Autobiography of a Spiritually Incorrect Mystic - Softcover

Osho

 
9780312280710: Autobiography of a Spiritually Incorrect Mystic

Inhaltsangabe

Understand the life and teachings of Osho, one of the twentieth century’s most unusual gurus and philosophers, in Autobiography of a Spiritually Incorrect Mystic.

In 1990, Osho prepared for his departure from the body that had served him for fifty-nine years—in the words of his attending physician—“as calmly as though he were packing for a weekend in the country.” Who was this man, known as the Sex Guru, the “self-appointed bhagwan” (Rajneesh), the Rolls-Royce Guru, the Rich Man’s Guru, and simply the Master?

Drawn from nearly five thousand hours of Osho’s recorded talks, this is the story of his youth and education, his life as a professor of philosophy and years of travel teaching the importance of meditation, and the true legacy he sought to leave behind: a religion-less religion centered on individual awareness and responsibility and the teaching of “Zorba the Buddha,” a celebration of the whole human being.

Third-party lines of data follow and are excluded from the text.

-- ==== Sys2Proof/Laws/Updates.lean ====
section
/-! SUPPORT. How the shared updates combine: a change that keeps a record's drive leaves the counters, two
changes of one record are one change, a posting leaves the counters; and what each remove leaves (R29). -/

namespace Sys2Proof.Machine

/-! ### Records -/

/-- No change of drive changes no counter (R132). -/
@[simp] theorem driveUpdate_self (d : Option PollPoint) (c : Counters) : driveUpdate d d c = c := if_pos rfl

/-- A change that keeps the drive leaves the counters (R132). -/
theorem State.updRecord_counters_of_drive (s : State) (i : Slot) (f : Record → Record)
    (h : (f (s.record i)).drive = (s.record i).drive) : (s.updRecord i f).counters = s.counters := by
  unfold State.updRecord
  rw [State.setRecord_counters, h, driveUpdate_self]

/-- Two settings of one slot are the last, when the drive changes at one of them only. -/
theorem State.setRecord_setRecord (s : State) (i : Slot) (a b : Record)
    (h : a.drive = (s.record i).drive ∨ b.drive = a.drive) : (s.setRecord i a).setRecord i b = s.setRecord i b := by
  have h1 : (s.records.set i.val a i.isLt).set i.val b i.isLt = s.records.set i.val b i.isLt := Vector.set_set ..
  have h2 : driveUpdate ((s.setRecord i a).record i).drive b.drive (driveUpdate (s.record i).drive a.drive s.counters) =
      driveUpdate (s.record i).drive b.drive s.counters := by
    rw [State.record_setRecord, if_pos rfl]
    rcases h with h | h
    · rw [h, driveUpdate_self]
    · rw [h, driveUpdate_self]
  exact congrArg₂ (fun x y => ({ s with records := x, counters := y } : State)) h1 h2

/-- Two changes of one record are one, when the drive changes at one of them only. -/
theorem State.updRecord_updRecord (s : State) (i : Slot) (f g : Record → Record)
    (h : (f (s.record i)).drive = (s.record i).drive ∨ (g (f (s.record i))).drive = (f (s.record i)).drive) :
    (s.updRecord i f).updRecord i g = s.updRecord i fun r => g (f r) := by
  have hr : (s.updRecord i f).record i = f (s.record i) := by simp
  unfold State.updRecord at hr ⊢
  rw [hr, State.setRecord_setRecord s i _ _ h]

/-- The drive of a record that is not ACTIVE (R132). -/
theorem Record.drive_of_state {r : Record} (h : r.state ≠ .active) : r.drive = none := by
  unfold Record.drive
  split
  · rfl
  · rw [if_neg fun c => h c.1]

/-- A posting changes no counter (R169). -/
@[simp] theorem postRecord_counters (k : NoticeKind) (i : Slot) (s : State) :
    (postRecord k i s).counters = s.counters := by
  have h := s.updRecord_counters_of_drive i (fun r => { r with notices := r.notices ||| k.bit }) (by rfl)
  unfold postRecord
  split
  · rfl
  · dsimp only; split <;> exact h

/-! ### Removes -/

/-- The remove of a slot's entries (R29). -/
theorem mem_removeEntries_slot (i : Slot) (d : List Entry) (x : Entry) :
    x ∈ removeEntries (.slotEntries i) d ↔ x ∈ d ∧ x.owner ≠ .primary i ∧ x.owner ≠ .aliasOf i := by
  have key : ∀ o, (Designation.slotEntries i).takes o = false ↔ o ≠ .primary i ∧ o ≠ .aliasOf i := by
    intro o
    cases o with
    | primary j =>
      exact (beq_eq_false_iff_ne (a := i) (b := j)).trans
        ⟨fun h => ⟨fun c => h (Owner.primary.inj c).symm, nofun⟩, fun h c => h.1 (c ▸ rfl)⟩
    | aliasOf j =>
      exact (beq_eq_false_iff_ne (a := i) (b := j)).trans
        ⟨fun h => ⟨nofun, fun c => h (Owner.aliasOf.inj c).symm⟩, fun h c => h.2 (c ▸ rfl)⟩
    | management => exact ⟨fun _ => ⟨nofun, nofun⟩, fun _ => rfl⟩
  rw [mem_removeEntries, key]

/-- The remove of a slot's ALIAS entry (R29). -/
theorem mem_removeEntries_second (i : Slot) (d : List Entry) (x : Entry) :
    x ∈ removeEntries (.aliasEntry i) d ↔ x ∈ d ∧ x.owner ≠ .aliasOf i := by
  have key : ∀ o, (Designation.aliasEntry i).takes o = false ↔ o ≠ .aliasOf i := by
    intro o
    cases o with
    | primary j => exact ⟨fun _ => nofun, fun _ => rfl⟩
    | aliasOf j =>
      exact (beq_eq_false_iff_ne (a := i) (b := j)).trans
        ⟨fun h => fun c => h (Owner.aliasOf.inj c).symm, fun h c => h (c ▸ rfl)⟩
    | management => exact ⟨fun _ => nofun, fun _ => rfl⟩
  rw [mem_removeEntries, key]

/-- The remove of the MANAGEMENT entry (R29). -/
theorem mem_removeEntries_management (d : List Entry) (x : Entry) :
    x ∈ removeEntries .managementEntry d ↔ x ∈ d ∧ x.owner ≠ .management := by
  have key : ∀ o, Designation.managementEntry.takes o = false ↔ o ≠ .management := by
    intro o
    cases o with
    | primary j => exact ⟨fun _ => nofun, fun _ => rfl⟩
    | aliasOf j => exact ⟨fun _ => nofun, fun _ => rfl⟩
    | management => exact ⟨nofun, fun h => absurd rfl h⟩
  rw [mem_removeEntries, key]

end Sys2Proof.Machine
end

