-- ==== Sys2Proof/Tests/Slice0.lean ====
section
/-! SUPPORT. Small tests: the ill-formed terms that the check refuses, the codes of the tables, single commands on
small states, and for every statement with hypotheses concrete states that meet them, clause by clause. -/

namespace Sys2Proof.Tests

open Sys2Proof Sys2Proof.Machine Sys2Proof.Claims

/-! ### Well-formedness -/

theorem test_illformed_request_codes :
    WellFormed (.unknownRequestCode 0x0001#16) = false ∧ WellFormed (.unknownRequestCode 0xFF11#16) = false := by
  decide

theorem test_illformed_control_codes :
    WellFormed (.unassignedControlCode 0x0001#16) = false ∧ WellFormed (.unassignedControlCode 0x4206#16) = false := by
  decide

theorem test_illformed_link_codes :
    WellFormed (.unassignedLinkCode 0x0F#8) = false ∧ WellFormed (.unassignedLinkCode 0x2B#8) = false ∧
    WellFormed (.unassignedLinkCode 0x3C#8) = false ∧ WellFormed (.unassignedLinkCode 0x7F#8) = false := by decide

theorem test_illformed_register_writes :
    ∀ loc ∈ [0x01#5, 0x02#5, 0x0A#5, 0x0B#5, 0x0D#5, 0x15#5, 0x16#5], WellFormed (.registerWrite loc 0#16) = false := by
  decide

theorem test_wellformed_neighbours :
    WellFormed (.unknownRequestCode 0x0000#16) = true ∧ WellFormed (.unknownRequestCode 0x0012#16) = true ∧
    WellFormed (.unassignedControlCode 0x0000#16) = true ∧ WellFormed (.unassignedControlCode 0x0007#16) = true ∧
    WellFormed (.unassignedLinkCode 0x13#8) = true ∧ WellFormed (.unassignedLinkCode 0x3D#8) = true ∧
    WellFormed (.unassignedLinkCode 0x80#8) = true ∧ WellFormed (.registerWrite 0x05#5 0#16) = true := by decide

/-! ### Codes -/

theorem test_units_of_section_4_4 :
    decodeUnit 0x00#8 = .signal 0#4 ∧ decodeUnit 0x0F#8 = .signal 15#4 ∧ decodeUnit 0x10#8 = .nameSource ∧
    decodeUnit 0x11#8 = .nameSink ∧ decodeUnit 0x12#8 = .retag ∧ decodeUnit 0x13#8 = .unassigned ∧
    decodeUnit 0x18#8 = .dropSource ∧ decodeUnit 0x19#8 = .dropSinks ∧ decodeUnit 0x20#8 = .go ∧
    decodeUnit 0x21#8 = .query ∧ decodeUnit 0x28#8 = .groupPoll 0#2 ∧ decodeUnit 0x2B#8 = .groupPoll 3#2 ∧
    decodeUnit 0x2C#8 = .unassigned ∧ decodeUnit 0x3C#8 = .releasePoll ∧ decodeUnit 0x80#8 = .unassigned := by
  decide

theorem test_assign_poll_5B :
    decodeUnit 0x5B#8 = .assignPoll { group := 1#2, line := 3#3, polarity := .inverted } ∧
    (PollAssignment.toByte { group := 1#2, line := 3#3, polarity := .inverted } = 0x5B#8) := by decide

theorem test_request_codes :
    decodeRequest 0x01#8 = some .create ∧ decodeRequest 0x0E#8 = some .confirm ∧
    decodeRequest 0x11#8 = some .setOptions ∧ decodeRequest 0x12#8 = none ∧ decodeRequest 0x00#8 = none := by decide

theorem test_locations :
    decodeLocation 0x00#5 = .status ∧ decodeLocation 0x08#5 = .param 3 ∧ decodeLocation 0x0D#5 = .config ∧
    decodeLocation 0x1A#5 = .outcount ∧ decodeLocation 0x1B#5 = .unassigned ∧ decodeLocation 0x1F#5 = .unassigned := by
  decide

/-! ### Small states -/

/-- An ACTIVE record at generation 5, with two tags and no options. -/
def station : Record :=
  { Record.cleared 5#8 with state := .active, primaryTag := 0x1234#16, aliasTag := some 0x2345#16, status := 0x5A#8 }

/-- The record's handle in slot 3: the word 0503H. -/
def handle3 : Handle := { slot := 3, gen := 5#8 }

/-- The part right after reset with one record in slot 3 and the parameters given. -/
def partWith (r : Record) (p0 p1 p2 p3 : Word) : State :=
  { State.reset with records := State.reset.records.set 3 r, port.params := #v[p0, p1, p2, p3] }

/-- The same part with PARAM0 naming the record. -/
def named (r : Record) (p1 : Word) : State := partWith r 0x0503#16 p1 0#16 0#16

/-- The part ONLINE with one record in slot 3. -/
def online (r : Record) : State := { partWith r 0#16 0#16 0#16 0#16 with link.online := true }

/-- The part ONLINE with the record as its source. -/
def sourced (r : Record) : State := { online r with link.source := .record handle3 }

/-- The part ONLINE with the record as its one sink. -/
def sinked (r : Record) : State := { online r with link.sinks := [handle3] }

/-- The part in DATA phase. -/
def inData (s : State) : State := { s with link.phase := .data }

/-- An inbound session with no end character. -/
def plainSession : InboundSession := { lead := handle3, mode := .none, endChar := none }

/-- The part in DATA phase with an open inbound session and the entries given. -/
def receiving (es : List InEntry) : State :=
  { inData (sinked station) with data.session := some plainSession, data.inFifo := es }

/-- An inbound entry. -/
def someEntry : InEntry := { value := 0x41#8, byLine := false, byChar := false }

Osho challenges readers to examine and break free of the conditioned belief systems and prejudices that limit their capacity to enjoy life in all its richness. He has been described by the Sunday Times of London as one of the “1000 Makers of the 20th Century” and by Sunday Mid-Day (India) as one of the ten people—along with Gandhi, Nehru, and Buddha—who have changed the destiny of India. Since his death in 1990, the influence of his teachings continues to expand, reaching seekers of all ages in virtually every country of the world.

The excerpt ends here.